• [Task prompt] Output the line containing "Keeps r (State.dbCfg s v) := by" and all subsequent lines of the listing below, copied exactly, with no other lines.

• [Information shown]

theorem Keeps.queueDisable {r s : State} (h : Keeps r s) q :
    Keeps r (State.queueDisable s q) := by
  unfold State.queueDisable
  repeat' first
    | with_reducible assumption
    | with_reducible apply Keeps.bump
    | with_reducible apply Keeps.queueOut
    | with_reducible apply Keeps.wr
    | (fail_if_no_progress (with_reducible (refine Keeps.lit ?_ rfl rfl rfl)))
    | with_reducible (refine Keeps.ite ?_ ?_)
    | split

end Sys2Proof.Machine
end

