theorem Keeps.dirProbe {r s : State} (h : Keeps r s) v :
    Keeps r (State.dirProbe s v) := by
  unfold State.dirProbe
  repeat' first
    | with_reducible assumption
    | with_reducible apply Keeps.wr
    | (fail_if_no_progress (with_reducible (refine Keeps.lit ?_ rfl rfl rfl)))
    | with_reducible (refine Keeps.ite ?_ ?_)
    | split

theorem Keeps.l2En {r s : State} (h : Keeps r s) cl en :
    Keeps r (State.l2En s cl en) := by
  unfold State.l2En
  repeat' first
    | with_reducible assumption
    | with_reducible apply Keeps.clearL1s
    | with_reducible apply Keeps.wr
    | (fail_if_no_progress (with_reducible (refine Keeps.lit ?_ rfl rfl rfl)))
    | with_reducible (refine Keeps.ite ?_ ?_)
    | split

theorem Keeps.l2Flush {r s : State} (h : Keeps r s) cl :
    Keeps r (State.l2Flush s cl) := by
  unfold State.l2Flush
  repeat' first
    | with_reducible assumption
    | with_reducible apply Keeps.send
    | with_reducible apply Keeps.setL2
    | with_reducible apply Keeps.wr
    | with_reducible (refine Keeps.foldl _ ?_ (fun _ _ _ => ?_))
    | with_reducible (refine Keeps.foldlSnd _ ?_ (fun _ _ _ => ?_))
    | with_reducible (refine Keeps.foldlSnd2 _ ?_ (fun _ _ _ => ?_))
    | (fail_if_no_progress (with_reducible (refine Keeps.lit ?_ rfl rfl rfl)))
    | (intro x; refine Keeps.cut (r := r) x ?_ (fun _ => ?_) <;> [subst x; clear_value x])
    | (intro (x : _ × State); refine Keeps.cut (r := r) x.2 ?_ (fun _ => ?_) <;> [subst x; clear_value x])
    | (intro x; clear_value x)
    | with_reducible (refine Keeps.ite ?_ ?_)
    | split
    | lift_lets
    | with_reducible (refine Keeps.ofSnd (by assumption) ?_)
    | with_reducible (refine Keeps.ofSnd2 (by assumption) ?_)
    | intro

theorem Keeps.l2Inv {r s : State} (h : Keeps r s) cl :
    Keeps r (State.l2Inv s cl) := by
  unfold State.l2Inv
  repeat' first
    | with_reducible assumption
    | with_reducible apply Keeps.clearL1s
    | with_reducible apply Keeps.dropLine
    | with_reducible apply Keeps.invStep
    | with_reducible apply Keeps.setL2
    | with_reducible apply Keeps.wr
    | with_reducible (refine Keeps.foldl _ ?_ (fun _ _ _ => ?_))
    | (fail_if_no_progress (with_reducible (refine Keeps.lit ?_ rfl rfl rfl)))
    | with_reducible (refine Keeps.ite ?_ ?_)
    | split
    | intro

theorem Keeps.l2Ctl {r s : State} (h : Keeps r s) cl v :
    Keeps r (State.l2Ctl s cl v) := by
  unfold State.l2Ctl
  repeat' first
    | with_reducible assumption
    | with_reducible apply Keeps.l2En
    | with_reducible apply Keeps.l2Flush
    | with_reducible apply Keeps.l2Inv
    | with_reducible apply Keeps.setL2
    | (fail_if_no_progress (with_reducible (refine Keeps.lit ?_ rfl rfl rfl)))
    | with_reducible (refine Keeps.ite ?_ ?_)
    | split
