-- ==== Sys2Proof/Laws/KeepsTrigger.lean ====
section
/-!
SUPPORT. Each operation of Beat, Trigger, Guests, Proofs, Stipple, Doe, Slices keeps the relation `Keeps` of its state
to an earlier one.
-/

set_option Elab.async false

set_option linter.all false

namespace Sys2Proof.Machine

theorem Keeps.beatCfg {r s : State} (h : Keeps r s) v :
    Keeps r (State.beatCfg s v) := by
  unfold State.beatCfg
  repeat' first
    | with_reducible assumption
    | with_reducible apply Keeps.beatEn
    | with_reducible apply Keeps.wr
    | with_reducible (refine Keeps.foldl _ ?_ (fun _ _ _ => ?_))
    | with_reducible (refine Keeps.foldlSnd _ ?_ (fun _ _ _ => ?_))
    | with_reducible (refine Keeps.foldlSnd2 _ ?_ (fun _ _ _ => ?_))
    | (fail_if_no_progress (with_reducible (refine Keeps.lit ?_ rfl rfl rfl)))
    | (intro x; refine Keeps.cut (r := r) x ?_ (fun _ => ?_) <;> [subst x; clear_value x])
    | (intro (x : _ × State); refine Keeps.cut (r := r) x.2 ?_ (fun _ => ?_) <;> [subst x; clear_value x])
    | (intro x; clear_value x)
    | with_reducible (refine Keeps.ite ?_ ?_)
    | split
    | lift_lets
    | with_reducible (refine Keeps.ofSnd (by assumption) ?_)
    | with_reducible (refine Keeps.ofSnd2 (by assumption) ?_)
    | intro

theorem Keeps.forceSwitch {r s : State} (h : Keeps r s) :
    Keeps r (State.forceSwitch s) := by
  unfold State.forceSwitch
  repeat' first
    | with_reducible assumption
    | with_reducible apply Keeps.activate
    | (fail_if_no_progress (with_reducible (refine Keeps.lit ?_ rfl rfl rfl)))
    | with_reducible (refine Keeps.ite ?_ ?_)
    | split

theorem Keeps.swLoad {r s : State} (h : Keeps r s) :
    Keeps r (State.swLoad s) :=
  Keeps.lit h rfl rfl rfl

theorem Keeps.beatCtl {r s : State} (h : Keeps r s) v :
    Keeps r (State.beatCtl s v) := by
  unfold State.beatCtl
  repeat' first
    | with_reducible assumption
    | with_reducible apply Keeps.adopt
    | with_reducible apply Keeps.forceSwitch
    | with_reducible apply Keeps.swLoad
    | with_reducible apply Keeps.when
    | (fail_if_no_progress (with_reducible (refine Keeps.lit ?_ rfl rfl rfl)))
    | with_reducible (refine Keeps.ite ?_ ?_)
    | split

theorem Keeps.beatOut {r s : State} (h : Keeps r s) :
    Keeps r (State.beatOut s) := by
  unfold State.beatOut
  repeat' first
    | with_reducible assumption
    | (fail_if_no_progress (with_reducible (refine Keeps.lit ?_ rfl rfl rfl)))
    | with_reducible (refine Keeps.ite ?_ ?_)
    | split

theorem Keeps.countLoad {r s : State} (h : Keeps r s) c :
    Keeps r (State.countLoad s c) := by
  unfold State.countLoad
  repeat' first
    | with_reducible assumption
    | with_reducible apply Keeps.evbLoad
    | with_reducible apply Keeps.evbSettle
    | with_reducible apply Keeps.inc
    | with_reducible apply Keeps.stencilLoad
    | with_reducible apply Keeps.trgRestart
    | with_reducible apply Keeps.when
    | with_reducible (refine Keeps.foldl _ ?_ (fun _ _ _ => ?_))
    | with_reducible (refine Keeps.foldlSnd _ ?_ (fun _ _ _ => ?_))
    | with_reducible (refine Keeps.foldlSnd2 _ ?_ (fun _ _ _ => ?_))
    | (fail_if_no_progress (with_reducible (refine Keeps.lit ?_ rfl rfl rfl)))
    | (intro x; refine Keeps.cut (r := r) x ?_ (fun _ => ?_) <;> [subst x; clear_value x])
    | (intro (x : _ × State); refine Keeps.cut (r := r) x.2 ?_ (fun _ => ?_) <;> [subst x; clear_value x])
    | (intro x; clear_value x)
    | with_reducible (refine Keeps.ite ?_ ?_)
    | split
    | lift_lets
    | with_reducible (refine Keeps.ofSnd (by assumption) ?_)
    | with_reducible (refine Keeps.ofSnd2 (by assumption) ?_)
    | intro
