theorem Keeps.accEnd {r s : State} (h : Keeps r s) status :
    Keeps r (State.accEnd s status) := by
  unfold State.accEnd
  repeat' first
    | with_reducible assumption
    | with_reducible apply Keeps.inc
    | with_reducible apply Keeps.when
    | with_reducible apply Keeps.wr
    | with_reducible (refine Keeps.foldl _ ?_ (fun _ _ _ => ?_))
    | with_reducible (refine Keeps.foldlSnd _ ?_ (fun _ _ _ => ?_))
    | with_reducible (refine Keeps.foldlSnd2 _ ?_ (fun _ _ _ => ?_))
    | (fail_if_no_progress (with_reducible (refine Keeps.lit ?_ rfl rfl rfl)))
    | (intro x; refine Keeps.cut (r := r) x ?_ (fun _ => ?_) <;> [subst x; clear_value x])
    | (intro (x : _ × State); refine Keeps.cut (r := r) x.2 ?_ (fun _ => ?_) <;> [subst x; clear_value x])
    | (intro x; clear_value x)
    | with_reducible (refine Keeps.ite ?_ ?_)
    | split
    | lift_lets
    | with_reducible (refine Keeps.ofSnd (by assumption) ?_)
    | with_reducible (refine Keeps.ofSnd2 (by assumption) ?_)
    | intro

theorem Keeps.enChange {r s : State} (h : Keeps r s) :
    Keeps r (State.enChange s) := by
  unfold State.enChange
  repeat' first
    | with_reducible assumption
    | with_reducible apply Keeps.accEnd
    | with_reducible apply Keeps.effSet
    | with_reducible apply Keeps.resumeHart
    | with_reducible (refine Keeps.foldl _ ?_ (fun _ _ _ => ?_))
    | with_reducible (refine Keeps.foldlSnd _ ?_ (fun _ _ _ => ?_))
    | with_reducible (refine Keeps.foldlSnd2 _ ?_ (fun _ _ _ => ?_))
    | (fail_if_no_progress (with_reducible (refine Keeps.lit ?_ rfl rfl rfl)))
    | (intro x; refine Keeps.cut (r := r) x ?_ (fun _ => ?_) <;> [subst x; clear_value x])
    | (intro (x : _ × State); refine Keeps.cut (r := r) x.2 ?_ (fun _ => ?_) <;> [subst x; clear_value x])
    | (intro x; clear_value x)
    | with_reducible (refine Keeps.ite ?_ ?_)
    | split
    | lift_lets
    | with_reducible (refine Keeps.ofSnd (by assumption) ?_)
    | with_reducible (refine Keeps.ofSnd2 (by assumption) ?_)
    | intro

theorem Keeps.authClr {r s : State} (h : Keeps r s) :
    Keeps r (State.authClr s) := by
  unfold State.authClr
  repeat' first
    | with_reducible assumption
    | with_reducible apply Keeps.enChange
    | with_reducible apply Keeps.wr
    | (fail_if_no_progress (with_reducible (refine Keeps.lit ?_ rfl rfl rfl)))
    | with_reducible (refine Keeps.ite ?_ ?_)
    | split

theorem Keeps.authNew {r s : State} (h : Keeps r s) :
    Keeps r (State.authNew s) := by
  unfold State.authNew
  repeat' first
    | with_reducible assumption
    | (fail_if_no_progress (with_reducible (refine Keeps.lit ?_ rfl rfl rfl)))
    | with_reducible (refine Keeps.ite ?_ ?_)
    | split

theorem Keeps.authCtl {r s : State} (h : Keeps r s) v :
    Keeps r (State.authCtl s v) := by
  unfold State.authCtl
  repeat' first
    | with_reducible assumption
    | with_reducible apply Keeps.authNew
    | with_reducible apply Keeps.wr
    | (fail_if_no_progress (with_reducible (refine Keeps.lit ?_ rfl rfl rfl)))
    | with_reducible (refine Keeps.ite ?_ ?_)
    | split

theorem Keeps.authFail {r s : State} (h : Keeps r s) c :
    Keeps r (State.authFail s c) := by
  unfold State.authFail
  repeat' first
    | with_reducible assumption
    | with_reducible apply Keeps.note
    | with_reducible apply Keeps.raise
    | with_reducible apply Keeps.when
    | with_reducible apply Keeps.wr
    | with_reducible (refine Keeps.foldl _ ?_ (fun _ _ _ => ?_))
    | with_reducible (refine Keeps.foldlSnd _ ?_ (fun _ _ _ => ?_))
    | with_reducible (refine Keeps.foldlSnd2 _ ?_ (fun _ _ _ => ?_))
    | (fail_if_no_progress (with_reducible (refine Keeps.lit ?_ rfl rfl rfl)))
    | (intro x; refine Keeps.cut (r := r) x ?_ (fun _ => ?_) <;> [subst x; clear_value x])
    | (intro (x : _ × State); refine Keeps.cut (r := r) x.2 ?_ (fun _ => ?_) <;> [subst x; clear_value x])
    | (intro x; clear_value x)
    | with_reducible (refine Keeps.ite ?_ ?_)
    | split
    | lift_lets
    | with_reducible (refine Keeps.ofSnd (by assumption) ?_)
    | with_reducible (refine Keeps.ofSnd2 (by assumption) ?_)
    | intro

theorem Keeps.authGrant {r s : State} (h : Keeps r s) c :
    Keeps r (State.authGrant s c) := by
  unfold State.authGrant
  repeat' first
    | with_reducible assumption
    | with_reducible apply Keeps.effSet
    | with_reducible apply Keeps.inc
    | with_reducible apply Keeps.note
    | with_reducible apply Keeps.raise
    | with_reducible apply Keeps.takeHalt
    | with_reducible apply Keeps.wr
    | with_reducible (refine Keeps.foldl _ ?_ (fun _ _ _ => ?_))
    | with_reducible (refine Keeps.foldlSnd _ ?_ (fun _ _ _ => ?_))
    | with_reducible (refine Keeps.foldlSnd2 _ ?_ (fun _ _ _ => ?_))
    | (fail_if_no_progress (with_reducible (refine Keeps.lit ?_ rfl rfl rfl)))
    | (intro x; refine Keeps.cut (r := r) x ?_ (fun _ => ?_) <;> [subst x; clear_value x])
    | (intro (x : _ × State); refine Keeps.cut (r := r) x.2 ?_ (fun _ => ?_) <;> [subst x; clear_value x])
    | (intro x; clear_value x)
    | with_reducible (refine Keeps.ite ?_ ?_)
    | split
    | lift_lets
    | with_reducible (refine Keeps.ofSnd (by assumption) ?_)
    | with_reducible (refine Keeps.ofSnd2 (by assumption) ?_)
    | intro

theorem Keeps.authDone {r s : State} (h : Keeps r s) :
    Keeps r (State.authDone s) := by
  unfold State.authDone
  repeat' first
    | with_reducible assumption
    | with_reducible apply Keeps.authFail
    | with_reducible apply Keeps.authGrant
    | (fail_if_no_progress (with_reducible (refine Keeps.lit ?_ rfl rfl rfl)))
    | with_reducible (refine Keeps.ite ?_ ?_)
    | split

theorem Keeps.fwEn {r s : State} (h : Keeps r s) v :
    Keeps r (State.fwEn s v) := by
  unfold State.fwEn
  repeat' first
    | with_reducible assumption
    | with_reducible apply Keeps.enChange
    | with_reducible apply Keeps.takeHalt
    | with_reducible apply Keeps.wr
    | with_reducible (refine Keeps.foldl _ ?_ (fun _ _ _ => ?_))
    | with_reducible (refine Keeps.foldlSnd _ ?_ (fun _ _ _ => ?_))
    | with_reducible (refine Keeps.foldlSnd2 _ ?_ (fun _ _ _ => ?_))
    | (fail_if_no_progress (with_reducible (refine Keeps.lit ?_ rfl rfl rfl)))
    | (intro x; refine Keeps.cut (r := r) x ?_ (fun _ => ?_) <;> [subst x; clear_value x])
    | (intro (x : _ × State); refine Keeps.cut (r := r) x.2 ?_ (fun _ => ?_) <;> [subst x; clear_value x])
    | (intro x; clear_value x)
    | with_reducible (refine Keeps.ite ?_ ?_)
    | split
    | lift_lets
    | with_reducible (refine Keeps.ofSnd (by assumption) ?_)
    | with_reducible (refine Keeps.ofSnd2 (by assumption) ?_)
    | intro

theorem Keeps.nonceReady {r s : State} (h : Keeps r s) nonce :
    Keeps r (State.nonceReady s nonce) := by
  unfold State.nonceReady
  repeat' first
    | with_reducible assumption
    | with_reducible apply Keeps.wr
    | with_reducible (refine Keeps.foldl _ ?_ (fun _ _ _ => ?_))
    | with_reducible (refine Keeps.foldlSnd _ ?_ (fun _ _ _ => ?_))
    | with_reducible (refine Keeps.foldlSnd2 _ ?_ (fun _ _ _ => ?_))
    | (fail_if_no_progress (with_reducible (refine Keeps.lit ?_ rfl rfl rfl)))
    | (intro x; refine Keeps.cut (r := r) x ?_ (fun _ => ?_) <;> [subst x; clear_value x])
    | (intro (x : _ × State); refine Keeps.cut (r := r) x.2 ?_ (fun _ => ?_) <;> [subst x; clear_value x])
    | (intro x; clear_value x)
    | with_reducible (refine Keeps.ite ?_ ?_)
    | split
    | lift_lets
    | with_reducible (refine Keeps.ofSnd (by assumption) ?_)
    | with_reducible (refine Keeps.ofSnd2 (by assumption) ?_)
    | intro

theorem Keeps.alnCtl {r s : State} (h : Keeps r s) secure n v :
    Keeps r (State.alnCtl s secure n v) := by
  unfold State.alnCtl
  repeat' first
    | with_reducible assumption
    | with_reducible apply Keeps.alnEn
    | with_reducible apply Keeps.alnRestart
    | with_reducible apply Keeps.unfence
    | with_reducible apply Keeps.when
    | with_reducible apply Keeps.widthRestore
    | with_reducible apply Keeps.wr
    | with_reducible (refine Keeps.foldl _ ?_ (fun _ _ _ => ?_))
    | with_reducible (refine Keeps.foldlSnd _ ?_ (fun _ _ _ => ?_))
    | with_reducible (refine Keeps.foldlSnd2 _ ?_ (fun _ _ _ => ?_))
    | (fail_if_no_progress (with_reducible (refine Keeps.lit ?_ rfl rfl rfl)))
    | (intro x; refine Keeps.cut (r := r) x ?_ (fun _ => ?_) <;> [subst x; clear_value x])
    | (intro (x : _ × State); refine Keeps.cut (r := r) x.2 ?_ (fun _ => ?_) <;> [subst x; clear_value x])
    | (intro x; clear_value x)
    | with_reducible (refine Keeps.ite ?_ ?_)
    | split
    | lift_lets
    | with_reducible (refine Keeps.ofSnd (by assumption) ?_)
    | with_reducible (refine Keeps.ofSnd2 (by assumption) ?_)
    | intro

theorem Keeps.coreCtl {r s : State} (h : Keeps r s) k v :
    Keeps r (State.coreCtl s k v) := by
  unfold State.coreCtl
  repeat' first
    | with_reducible assumption
    | with_reducible apply Keeps.coreHeld
    | with_reducible apply Keeps.coreRun
    | (fail_if_no_progress (with_reducible (refine Keeps.lit ?_ rfl rfl rfl)))
    | with_reducible (refine Keeps.ite ?_ ?_)
    | split

theorem Keeps.dbCfg {r s : State} (h : Keeps r s) v :
    Keeps r (State.dbCfg s v) := by
  unfold State.dbCfg
  repeat' first
    | with_reducible assumption
    | with_reducible apply Keeps.when
    | with_reducible apply Keeps.wr
    | with_reducible (refine Keeps.foldl _ ?_ (fun _ _ _ => ?_))
    | with_reducible (refine Keeps.foldlSnd _ ?_ (fun _ _ _ => ?_))
    | with_reducible (refine Keeps.foldlSnd2 _ ?_ (fun _ _ _ => ?_))
    | (fail_if_no_progress (with_reducible (refine Keeps.lit ?_ rfl rfl rfl)))
    | (intro x; refine Keeps.cut (r := r) x ?_ (fun _ => ?_) <;> [subst x; clear_value x])
    | (intro (x : _ × State); refine Keeps.cut (r := r) x.2 ?_ (fun _ => ?_) <;> [subst x; clear_value x])
    | (intro x; clear_value x)
    | with_reducible (refine Keeps.ite ?_ ?_)
    | split
    | lift_lets
    | with_reducible (refine Keeps.ofSnd (by assumption) ?_)
    | with_reducible (refine Keeps.ofSnd2 (by assumption) ?_)
    | intro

• [Completed task]
    Keeps r (State.dbCfg s v) := by
  unfold State.dbCfg
  repeat' first
    | with_reducible assumption
    | with_reducible apply Keeps.when
    | with_reducible apply Keeps.wr
    | with_reducible (refine Keeps.foldl _ ?_ (fun _ _ _ => ?_))
    | with_reducible (refine Keeps.foldlSnd _ ?_ (fun _ _ _ => ?_))
    | with_reducible (refine Keeps.foldlSnd2 _ ?_ (fun _ _ _ => ?_))
    | (fail_if_no_progress (with_reducible (refine Keeps.lit ?_ rfl rfl rfl)))
    | (intro x; refine Keeps.cut (r := r) x ?_ (fun _ => ?_) <;> [subst x; clear_value x])
    | (intro (x : _ × State); refine Keeps.cut (r := r) x.2 ?_ (fun _ => ?_) <;> [subst x; clear_value x])
    | (intro x; clear_value x)
    | with_reducible (refine Keeps.ite ?_ ?_)
    | split
    | lift_lets
    | with_reducible (refine Keeps.ofSnd (by assumption) ?_)
    | with_reducible (refine Keeps.ofSnd2 (by assumption) ?_)
    | intro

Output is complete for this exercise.